4.2. Machine Learning Model Results
For each target variable (PISAM, PISAR, and PISAS), the best performing machine learning model was found to be XGBoost. Class-level metrics (Precision, Recall, F1-Score, Support) are presented in
Table 2; general/summary metrics (Train Accuracy, Test Accuracy, ROC-AUC, Macro Avg, Weighted Avg, Support) are given in
Figure 1.
4.3. Class-Distinguished SHAP Feature Importance Based on Target Variable
Figure 2 shows the top 10 features that most significantly impact model predictions for the target variables in PISAM (a), PISAR (b), and PISAS (c), and the distribution of this effect by class. The horizontal axis shows the mean absolute SHAP value, which represents the average effect size of each feature on the model output. Higher values indicate that the model relies more on that feature when making decisions. The features listed on the vertical axis (e.g., VA, CoC, GDP, RCAT_EU, etc.) are the most influential features in this respect. Each bar consists of three colors, and these colors correspond to the model’s classes. The blue portion represents the average absolute SHAP contribution for Class 0, the pink portion for Class 2, and the olive/green portion for Class 1. Thus, while the total length of the bar for a single feature represents that feature’s overall importance, the division of the bar into colored components shows the class in which this importance is concentrated. For example, if the blue portion of a feature’s bar is dominant, that feature is particularly strong at explaining Class 0 predictions. If the pink part is dominant, it is more critical in explaining Class 2 decisions. If the green part is dominant, it is more decisive in Class 1 predictions.
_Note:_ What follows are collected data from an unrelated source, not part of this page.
/-- Settles O45: the checks of R148 in their order, and who holds the lease. -/
theorem leaseIsTaken : Obligations.LeaseIsTaken := by
  refine ⟨fun s r t n carries => ?_, fun s l => s.leaseSeconds_rounds_up l⟩
  by_cases zero : n = 0
  · obtain ⟨u, row, answered⟩ := carries.refused (carry := carryTakeLease) (if_pos zero)
    exact ⟨u, row, fun _ => answered, fun some_ => absurd zero some_, fun some_ => absurd zero some_⟩
  cases access : (s.active t.origin).mgmtAccess with
  | false =>
    obtain ⟨u, row, answered⟩ := carries.refused (carry := carryTakeLease) ((if_neg zero).trans (if_pos access))
    exact ⟨u, row, fun none_ => absurd none_ zero, fun _ _ => answered, fun _ => nofun⟩
  | true =>
    obtain ⟨nobody, held⟩ := carryTakeLease_access (s := s.dequeue) zero access
    cases lease : s.lease with
    | none =>
      obtain ⟨u, row, answered⟩ := carries.answers (p := ⟨.done, _, none⟩) (nobody lease) carries.used
      exact ⟨u, row, fun none_ => absurd none_ zero, fun _ => nofun, fun _ _ => ⟨fun _ => answered, nofun, nofun⟩⟩
    | some l =>
      by_cases own : l.holder = t.origin
      · obtain ⟨u, row, answered⟩ :=
          carries.answers (p := ⟨.done, _, none⟩) ((held l lease).trans (if_pos own)) carries.used
        refine ⟨u, row, fun none_ => absurd none_ zero, fun _ => nofun, fun _ _ => ⟨nofun, fun _ _ _ => answered, ?_⟩⟩
        rintro _ ⟨⟩ other
        exact absurd own other
      · obtain ⟨u, row, answered⟩ :=
          carries.answers (p := ⟨.leaseBusy, _, none⟩) ((held l lease).trans (if_neg own)) carries.used
        refine ⟨u, row, fun none_ => absurd none_ zero, fun _ => nofun, fun _ _ => ⟨nofun, ?_, ?_⟩⟩
        · rintro _ ⟨⟩ same
          exact absurd same own
        · rintro _ ⟨⟩ _
          exact answered

/-- DropLease where a lease is held (R149). -/
theorem carryDropLease_held {s : State} {l : Lease} (held : s.lease = some l) (g : Seg) (args : List Byte) :
    carryDropLease s g args = if l.holder = g
      then .answer (State.raise { s with lease := none } .leaseDropped (some g) none 0) .done []
      else .answer s .notHolder [] := by
  unfold carryDropLease State.dropLeaseOf
  rw [held]
  dsimp only
  split <;> rfl

/-- Settles O46: who holds the lease decides. -/
theorem leaseIsDropped : Obligations.LeaseIsDropped := by
  intro s r t carries
  cases held : s.lease with
  | none =>
    have nobody : carryDropLease s.dequeue t.origin [] = .answer s.dequeue .notHolder [] := by
      unfold carryDropLease
      rw [show s.dequeue.lease = none from held]
    obtain ⟨u, row, answered⟩ := carries.refused nobody
    exact ⟨u, row, nofun, nofun, fun _ => answered⟩
  | some l =>
    have drops := carryDropLease_held (s := s.dequeue) held t.origin []
    by_cases own : l.holder = t.origin
    · obtain ⟨u, row, answered⟩ := carries.answers (p := ⟨.done, [], none⟩) (drops.trans (if_pos own)) carries.used
      refine ⟨u, row, fun _ _ _ => answered, ?_, nofun⟩
      rintro _ ⟨⟩ other
      exact absurd own other
    · obtain ⟨u, row, answered⟩ := carries.refused (drops.trans (if_neg own))
      refine ⟨u, row, ?_, fun _ _ _ => answered, nofun⟩
      rintro _ ⟨⟩ same
      exact absurd same own

/-! ### Restart (R150) -/

/-- Settles O47: the two levels, and any other. -/
theorem restartIsDeferred : Obligations.RestartIsDeferred := by
  intro s r t n carries
  by_cases full : n = 1
  · simp only [if_pos full]
    exact carries.answers (carry := carryRestart) (p := ⟨.accepted, [], some (.restart .full)⟩) (if_pos full)
      carries.used
  · simp only [if_neg full]
    by_cases traffic : n = 2
    · simp only [if_pos traffic]
      exact carries.answers (carry := carryRestart) (p := ⟨.accepted, [], some (.restart .traffic)⟩)
        ((if_neg full).trans (if_pos traffic)) carries.used
    · simp only [if_neg traffic]
      exact carries.refused (carry := carryRestart) ((if_neg full).trans (if_neg traffic))

/-! ### Masks (R141, R143) -/

/-- A mask that names some of S0 to S3 and nothing else is their set. -/
theorem maskOf_valid {m : Byte} (some_ : 1 ≤ m.toNat) (named : m.toNat < 16) :
    maskOf m = some (m.setWidth 4) ∧ m.setWidth 4 ≠ (0 : SegSet) := by
  refine ⟨if_pos named, fun empty => ?_⟩
  have number := congrArg BitVec.toNat empty
  rw [BitVec.toNat_setWidth, Nat.mod_eq_of_lt named] at number
  exact absurd number (Nat.ne_of_gt some_)

/-- A mask of 0x00, or with a bit of 0x10 or above, is no set or the empty one. -/
theorem maskOf_invalid {m : Byte} (bad : m.toNat = 0 ∨ 16 ≤ m.toNat) : maskOf m = none ∨ maskOf m = some 0 := by
  rcases bad with zero | above
  · exact .inr (by rw [show m = 0 from BitVec.eq_of_toNat_eq zero]; rfl)
  · exact .inl (if_neg (Nat.not_lt.2 above))

/-- Settles O39: a valid mask starts the walk, any other is refused. -/
theorem clearLearnedStartsTheWalk : Obligations.ClearLearnedStartsTheWalk := by
  intro s r t mask carries
  refine ⟨fun some_ named => ?_, fun bad => ?_⟩
  · obtain ⟨set, full⟩ := maskOf_valid some_ named
    have walks : carryClearLearned s.dequeue t.origin [mask]
        = .working s.dequeue (.walk s.nowMs 0 (mask.setWidth 4) 0) := by
      unfold carryClearLearned
      rw [show arg [mask] 0 = mask from rfl, set]
      exact if_neg full
    exact (carries.command carryClearLearned).trans (congrArg _ (carries.takes_working walks))
  · refine carries.refused (carry := carryClearLearned) ?_
    unfold carryClearLearned
    rw [show arg [mask] 0 = mask from rfl]
    rcases maskOf_invalid bad with none_ | empty
    · rw [none_]
    · rw [empty]
      rfl

/-- Whether some segment has a role, as the model asks it. -/
theorem any_role_iff (role : Seg → Role) (x : Role) :
    (Seg.all.any fun h => role h == x) = true ↔ ∃ h, role h = x := by
  simp [Seg.mem_all]

/-- The role a segment would have once the set m is marked beside those apply-pending (R143). -/
theorem State.prospectiveRole_eq (s : State) (m : SegSet) (h : Seg) : s.prospectiveRole m h
    = if SegSet.has (m ||| s.settings.applyPending) h then (s.settings.staged.get h).role else (s.active h).role := by
  unfold State.prospectiveRole
  rw [SegSet.has_or]

/-- ApplySegment of a set of segments: marked where some segment would stay Upstream (R143). -/
theorem carryApplySegment_set {s : State} {mask : Byte} (some_ : 1 ≤ mask.toNat) (named : mask.toNat < 16) (g : Seg) :
    carryApplySegment s g [mask] = if (Seg.all.any fun u => s.prospectiveRole (mask.setWidth 4) u == .upstream)
      then .answer
        { s with settings := { s.settings with applyPending := s.settings.applyPending ||| mask.setWidth 4 } } .accepted
        [(s.settings.applyPending ||| mask.setWidth 4).setWidth 8]
      else .answer s .badArgument [] := by
  obtain ⟨set, full⟩ := maskOf_valid some_ named
  unfold carryApplySegment
  rw [show arg [mask] 0 = mask from rfl, set]
  exact if_neg full

/-- Settles O41: a valid mask that leaves a segment Upstream is marked, any other refused. -/
theorem applyIsMarked : Obligations.ApplyIsMarked := by
  intro s r t mask carries
  by_cases valid : 1 ≤ mask.toNat ∧ mask.toNat < 16
  · obtain ⟨some_, named⟩ := valid
    have marks := carryApplySegment_set (s := s.dequeue) some_ named t.origin
    have stays := any_role_iff (s.dequeue.prospectiveRole (mask.setWidth 4)) .upstream
    simp only [State.prospectiveRole_eq] at stays marks
    by_cases upstream : ∃ h, (if SegSet.has (mask.setWidth 4 ||| s.settings.applyPending) h
        then (s.settings.staged.get h).role else (s.active h).role) = .upstream
    · obtain ⟨u, row, answered⟩ :=
        carries.answers (p := ⟨.accepted, _, none⟩) (marks.trans (if_pos (stays.2 upstream))) carries.used
      refine ⟨u, row, fun _ _ _ => answered, fun bad => ?_⟩
      obtain ⟨h, up⟩ := upstream
      rcases bad with zero | above | down
      · omega
      · omega
      · exact absurd up (down h)
    · obtain ⟨u, row, answered⟩ := carries.refused (marks.trans (if_neg fun up => upstream (stays.1 up)))
      exact ⟨u, row, fun _ _ up => absurd up upstream, fun _ => answered⟩
  · have bad : carryApplySegment s.dequeue t.origin [mask] = .answer s.dequeue .badArgument [] := by
      unfold carryApplySegment
      rw [show arg [mask] 0 = mask from rfl]
      rcases maskOf_invalid (m := mask) (by omega) with none_ | empty
      · rw [none_]
      · rw [empty]
        rfl
    obtain ⟨u, row, answered⟩ := carries.refused bad
    exact ⟨u, row, fun some_ named => absurd ⟨some_, named⟩ valid, fun _ => answered⟩

end Sys2Proof.Machine
end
The graphs provide two levels of information. First, they show the overall importance ranking of the features, where the top-ranked features are the primary determinants of the model’s decision-making process. Second, they reveal a class-based decomposition, meaning that the same feature can have different impacts across different classes.
Figure 2a–c illustrate which structural, economic, governance, or regional indicators the model uses to distinguish between PISAM (a), PISAR (b), and PISAS (c), and which class these indicators play a greater role in distinguishing.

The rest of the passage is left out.